(Data extracted from a collection)
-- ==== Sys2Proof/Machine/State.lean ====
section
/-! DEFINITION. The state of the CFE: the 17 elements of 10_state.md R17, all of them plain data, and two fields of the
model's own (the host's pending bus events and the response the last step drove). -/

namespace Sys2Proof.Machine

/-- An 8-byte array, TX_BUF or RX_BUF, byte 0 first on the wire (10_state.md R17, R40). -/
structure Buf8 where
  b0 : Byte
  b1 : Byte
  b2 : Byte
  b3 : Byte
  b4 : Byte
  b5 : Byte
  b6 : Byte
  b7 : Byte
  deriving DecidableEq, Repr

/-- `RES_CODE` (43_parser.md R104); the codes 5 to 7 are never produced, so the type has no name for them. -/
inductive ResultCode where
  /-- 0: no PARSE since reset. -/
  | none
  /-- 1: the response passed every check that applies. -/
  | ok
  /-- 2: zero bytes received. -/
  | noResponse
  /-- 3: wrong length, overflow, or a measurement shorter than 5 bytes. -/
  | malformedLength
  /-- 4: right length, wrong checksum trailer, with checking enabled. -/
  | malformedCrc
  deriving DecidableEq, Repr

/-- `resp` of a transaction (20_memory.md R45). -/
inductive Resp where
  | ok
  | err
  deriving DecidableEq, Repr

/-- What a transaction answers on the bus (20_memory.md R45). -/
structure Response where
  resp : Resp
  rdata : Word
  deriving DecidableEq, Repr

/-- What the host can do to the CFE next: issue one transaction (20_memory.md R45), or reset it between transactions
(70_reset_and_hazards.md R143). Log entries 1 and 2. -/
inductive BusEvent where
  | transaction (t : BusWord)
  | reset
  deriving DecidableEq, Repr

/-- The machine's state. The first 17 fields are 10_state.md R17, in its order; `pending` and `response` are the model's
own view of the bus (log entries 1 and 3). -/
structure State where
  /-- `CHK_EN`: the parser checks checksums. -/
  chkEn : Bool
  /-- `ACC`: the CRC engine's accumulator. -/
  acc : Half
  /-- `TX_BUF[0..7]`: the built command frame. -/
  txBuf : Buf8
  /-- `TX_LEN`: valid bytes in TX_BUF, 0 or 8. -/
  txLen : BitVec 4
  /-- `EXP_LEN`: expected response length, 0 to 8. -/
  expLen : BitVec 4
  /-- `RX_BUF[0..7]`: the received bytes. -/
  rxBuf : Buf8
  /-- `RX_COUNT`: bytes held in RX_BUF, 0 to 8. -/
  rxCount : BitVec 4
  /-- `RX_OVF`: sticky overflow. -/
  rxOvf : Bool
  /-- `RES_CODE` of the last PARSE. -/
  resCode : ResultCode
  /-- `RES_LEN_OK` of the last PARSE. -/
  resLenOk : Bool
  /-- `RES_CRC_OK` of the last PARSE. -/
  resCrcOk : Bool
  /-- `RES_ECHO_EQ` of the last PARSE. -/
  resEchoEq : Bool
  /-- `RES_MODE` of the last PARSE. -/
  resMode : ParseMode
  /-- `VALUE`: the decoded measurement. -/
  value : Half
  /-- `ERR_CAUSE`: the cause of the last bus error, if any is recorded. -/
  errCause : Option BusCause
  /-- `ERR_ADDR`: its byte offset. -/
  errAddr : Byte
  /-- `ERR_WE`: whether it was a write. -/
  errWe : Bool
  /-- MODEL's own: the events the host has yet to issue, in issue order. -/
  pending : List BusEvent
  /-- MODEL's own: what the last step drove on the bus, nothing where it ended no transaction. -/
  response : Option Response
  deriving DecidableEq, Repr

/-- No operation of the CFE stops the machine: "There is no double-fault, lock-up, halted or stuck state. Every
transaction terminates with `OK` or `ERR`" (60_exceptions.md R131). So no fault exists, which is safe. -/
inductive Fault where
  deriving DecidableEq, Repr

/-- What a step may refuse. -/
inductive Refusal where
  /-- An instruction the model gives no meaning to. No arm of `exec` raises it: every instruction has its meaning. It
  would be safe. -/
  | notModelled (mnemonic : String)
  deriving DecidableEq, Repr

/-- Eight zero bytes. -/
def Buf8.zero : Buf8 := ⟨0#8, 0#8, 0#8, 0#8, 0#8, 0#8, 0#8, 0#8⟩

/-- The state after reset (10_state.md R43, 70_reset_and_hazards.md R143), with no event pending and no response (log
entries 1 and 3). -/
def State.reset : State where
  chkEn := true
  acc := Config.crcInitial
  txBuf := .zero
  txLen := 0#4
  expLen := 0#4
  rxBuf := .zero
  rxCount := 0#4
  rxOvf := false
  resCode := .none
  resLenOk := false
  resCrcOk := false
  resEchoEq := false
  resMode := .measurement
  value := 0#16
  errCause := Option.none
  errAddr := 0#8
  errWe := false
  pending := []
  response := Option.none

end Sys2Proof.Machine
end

**PROMPT**
Take the line above containing "chkEn : Bool", the line containing "resLenOk : Bool", and all lines in between, and copy them exactly without anything else.

**RESPONSE FOR THIS EXERCISE**
  chkEn : Bool
  /-- `ACC`: the CRC engine's accumulator. -/
  acc : Half
  /-- `TX_BUF[0..7]`: the built command frame. -/
  txBuf : Buf8
  /-- `TX_LEN`: valid bytes in TX_BUF, 0 or 8. -/
  txLen : BitVec 4
  /-- `EXP_LEN`: expected response length, 0 to 8. -/
  expLen : BitVec 4
  /-- `RX_BUF[0..7]`: the received bytes. -/
  rxBuf : Buf8
  /-- `RX_COUNT`: bytes held in RX_BUF, 0 to 8. -/
  rxCount : BitVec 4
  /-- `RX_OVF`: sticky overflow. -/
  rxOvf : Bool
  /-- `RES_CODE` of the last PARSE. -/
  resCode : ResultCode
  /-- `RES_LEN_OK` of the last PARSE. -/
  resLenOk : Bool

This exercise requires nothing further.